● What needs to be done
From the records below, transcribe only the lines running from the one with "def State.reachableHost (s" through the one with "unacknowledged frame. -/". Keep both of those end lines.

● Stored dataset items
------------------------------------------------------------

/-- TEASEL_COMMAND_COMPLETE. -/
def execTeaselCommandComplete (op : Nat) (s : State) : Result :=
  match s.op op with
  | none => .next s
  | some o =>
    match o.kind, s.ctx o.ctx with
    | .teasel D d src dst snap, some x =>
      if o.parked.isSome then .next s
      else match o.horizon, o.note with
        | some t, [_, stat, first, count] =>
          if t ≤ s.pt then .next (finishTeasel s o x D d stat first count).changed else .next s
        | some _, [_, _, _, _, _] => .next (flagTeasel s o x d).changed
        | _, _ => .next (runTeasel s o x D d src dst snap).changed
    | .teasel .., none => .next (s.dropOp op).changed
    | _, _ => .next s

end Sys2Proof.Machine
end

------------------------------------------------------------

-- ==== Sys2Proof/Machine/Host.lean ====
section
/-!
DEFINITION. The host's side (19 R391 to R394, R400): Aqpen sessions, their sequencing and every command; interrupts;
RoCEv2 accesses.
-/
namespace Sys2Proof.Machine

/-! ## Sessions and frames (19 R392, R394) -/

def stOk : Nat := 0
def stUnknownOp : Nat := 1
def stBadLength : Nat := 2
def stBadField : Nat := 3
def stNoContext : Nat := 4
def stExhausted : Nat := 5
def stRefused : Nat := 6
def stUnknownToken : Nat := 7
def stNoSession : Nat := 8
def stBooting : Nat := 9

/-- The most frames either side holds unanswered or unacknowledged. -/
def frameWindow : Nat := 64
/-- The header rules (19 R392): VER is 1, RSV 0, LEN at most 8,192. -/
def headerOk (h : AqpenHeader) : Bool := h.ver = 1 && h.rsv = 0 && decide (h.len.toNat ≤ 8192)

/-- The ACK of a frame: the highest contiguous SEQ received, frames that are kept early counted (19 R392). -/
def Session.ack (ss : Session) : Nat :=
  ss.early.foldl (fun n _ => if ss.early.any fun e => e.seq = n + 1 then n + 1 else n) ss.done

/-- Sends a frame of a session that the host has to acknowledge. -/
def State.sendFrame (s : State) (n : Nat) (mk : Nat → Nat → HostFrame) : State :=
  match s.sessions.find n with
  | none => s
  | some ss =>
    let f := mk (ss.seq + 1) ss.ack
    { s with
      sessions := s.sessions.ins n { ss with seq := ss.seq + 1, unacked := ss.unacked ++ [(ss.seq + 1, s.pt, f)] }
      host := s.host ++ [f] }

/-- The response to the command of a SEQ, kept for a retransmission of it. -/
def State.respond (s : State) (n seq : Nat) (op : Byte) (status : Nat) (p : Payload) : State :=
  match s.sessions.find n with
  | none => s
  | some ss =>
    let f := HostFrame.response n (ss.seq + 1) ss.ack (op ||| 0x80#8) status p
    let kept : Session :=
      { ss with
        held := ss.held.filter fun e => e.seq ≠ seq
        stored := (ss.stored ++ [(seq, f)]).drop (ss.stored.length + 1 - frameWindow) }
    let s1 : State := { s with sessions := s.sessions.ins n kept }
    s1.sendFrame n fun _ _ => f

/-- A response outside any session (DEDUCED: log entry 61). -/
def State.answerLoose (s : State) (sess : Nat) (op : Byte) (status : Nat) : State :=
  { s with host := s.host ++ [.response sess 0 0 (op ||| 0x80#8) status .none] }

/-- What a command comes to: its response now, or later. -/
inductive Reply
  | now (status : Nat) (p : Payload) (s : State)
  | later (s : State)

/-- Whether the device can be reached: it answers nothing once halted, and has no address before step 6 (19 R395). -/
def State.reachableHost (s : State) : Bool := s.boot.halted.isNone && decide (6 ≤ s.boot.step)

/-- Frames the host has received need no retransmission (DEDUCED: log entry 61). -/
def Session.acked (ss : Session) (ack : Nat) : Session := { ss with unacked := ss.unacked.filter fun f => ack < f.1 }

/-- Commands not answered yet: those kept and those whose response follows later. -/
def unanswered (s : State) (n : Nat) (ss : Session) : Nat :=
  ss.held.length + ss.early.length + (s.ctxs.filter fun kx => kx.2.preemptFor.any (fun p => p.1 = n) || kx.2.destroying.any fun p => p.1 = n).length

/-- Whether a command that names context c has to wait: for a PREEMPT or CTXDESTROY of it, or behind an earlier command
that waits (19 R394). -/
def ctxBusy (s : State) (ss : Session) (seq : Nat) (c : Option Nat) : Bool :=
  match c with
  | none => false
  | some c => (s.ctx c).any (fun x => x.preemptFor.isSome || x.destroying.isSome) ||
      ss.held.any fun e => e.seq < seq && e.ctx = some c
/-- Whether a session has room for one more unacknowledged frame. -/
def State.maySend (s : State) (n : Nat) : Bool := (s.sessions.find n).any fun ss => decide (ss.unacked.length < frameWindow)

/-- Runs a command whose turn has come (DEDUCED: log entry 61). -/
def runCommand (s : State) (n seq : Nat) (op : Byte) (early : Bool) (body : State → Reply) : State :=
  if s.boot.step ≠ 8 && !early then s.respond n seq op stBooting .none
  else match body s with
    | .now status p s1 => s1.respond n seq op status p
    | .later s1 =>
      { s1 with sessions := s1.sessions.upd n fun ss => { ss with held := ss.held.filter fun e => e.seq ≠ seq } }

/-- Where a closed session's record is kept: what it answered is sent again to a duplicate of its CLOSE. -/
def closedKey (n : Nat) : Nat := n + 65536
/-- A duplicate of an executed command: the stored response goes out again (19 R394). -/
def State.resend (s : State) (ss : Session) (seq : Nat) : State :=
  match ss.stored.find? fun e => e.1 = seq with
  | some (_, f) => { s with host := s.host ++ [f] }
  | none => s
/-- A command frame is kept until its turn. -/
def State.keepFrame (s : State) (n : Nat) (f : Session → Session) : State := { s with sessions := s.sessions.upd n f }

------------------------------------------------------------

● Result of the exercise
def State.reachableHost (s : State) : Bool := s.boot.halted.isNone && decide (6 ≤ s.boot.step)

/-- Frames the host has received need no retransmission (DEDUCED: log entry 61). -/
def Session.acked (ss : Session) (ack : Nat) : Session := { ss with unacked := ss.unacked.filter fun f => ack < f.1 }

/-- Commands not answered yet: those kept and those whose response follows later. -/
def unanswered (s : State) (n : Nat) (ss : Session) : Nat :=
  ss.held.length + ss.early.length + (s.ctxs.filter fun kx => kx.2.preemptFor.any (fun p => p.1 = n) || kx.2.destroying.any fun p => p.1 = n).length

/-- Whether a command that names context c has to wait: for a PREEMPT or CTXDESTROY of it, or behind an earlier command
that waits (19 R394). -/
def ctxBusy (s : State) (ss : Session) (seq : Nat) (c : Option Nat) : Bool :=
  match c with
  | none => false
  | some c => (s.ctx c).any (fun x => x.preemptFor.isSome || x.destroying.isSome) ||
      ss.held.any fun e => e.seq < seq && e.ctx = some c
/-- Whether a session has room for one more unacknowledged frame. -/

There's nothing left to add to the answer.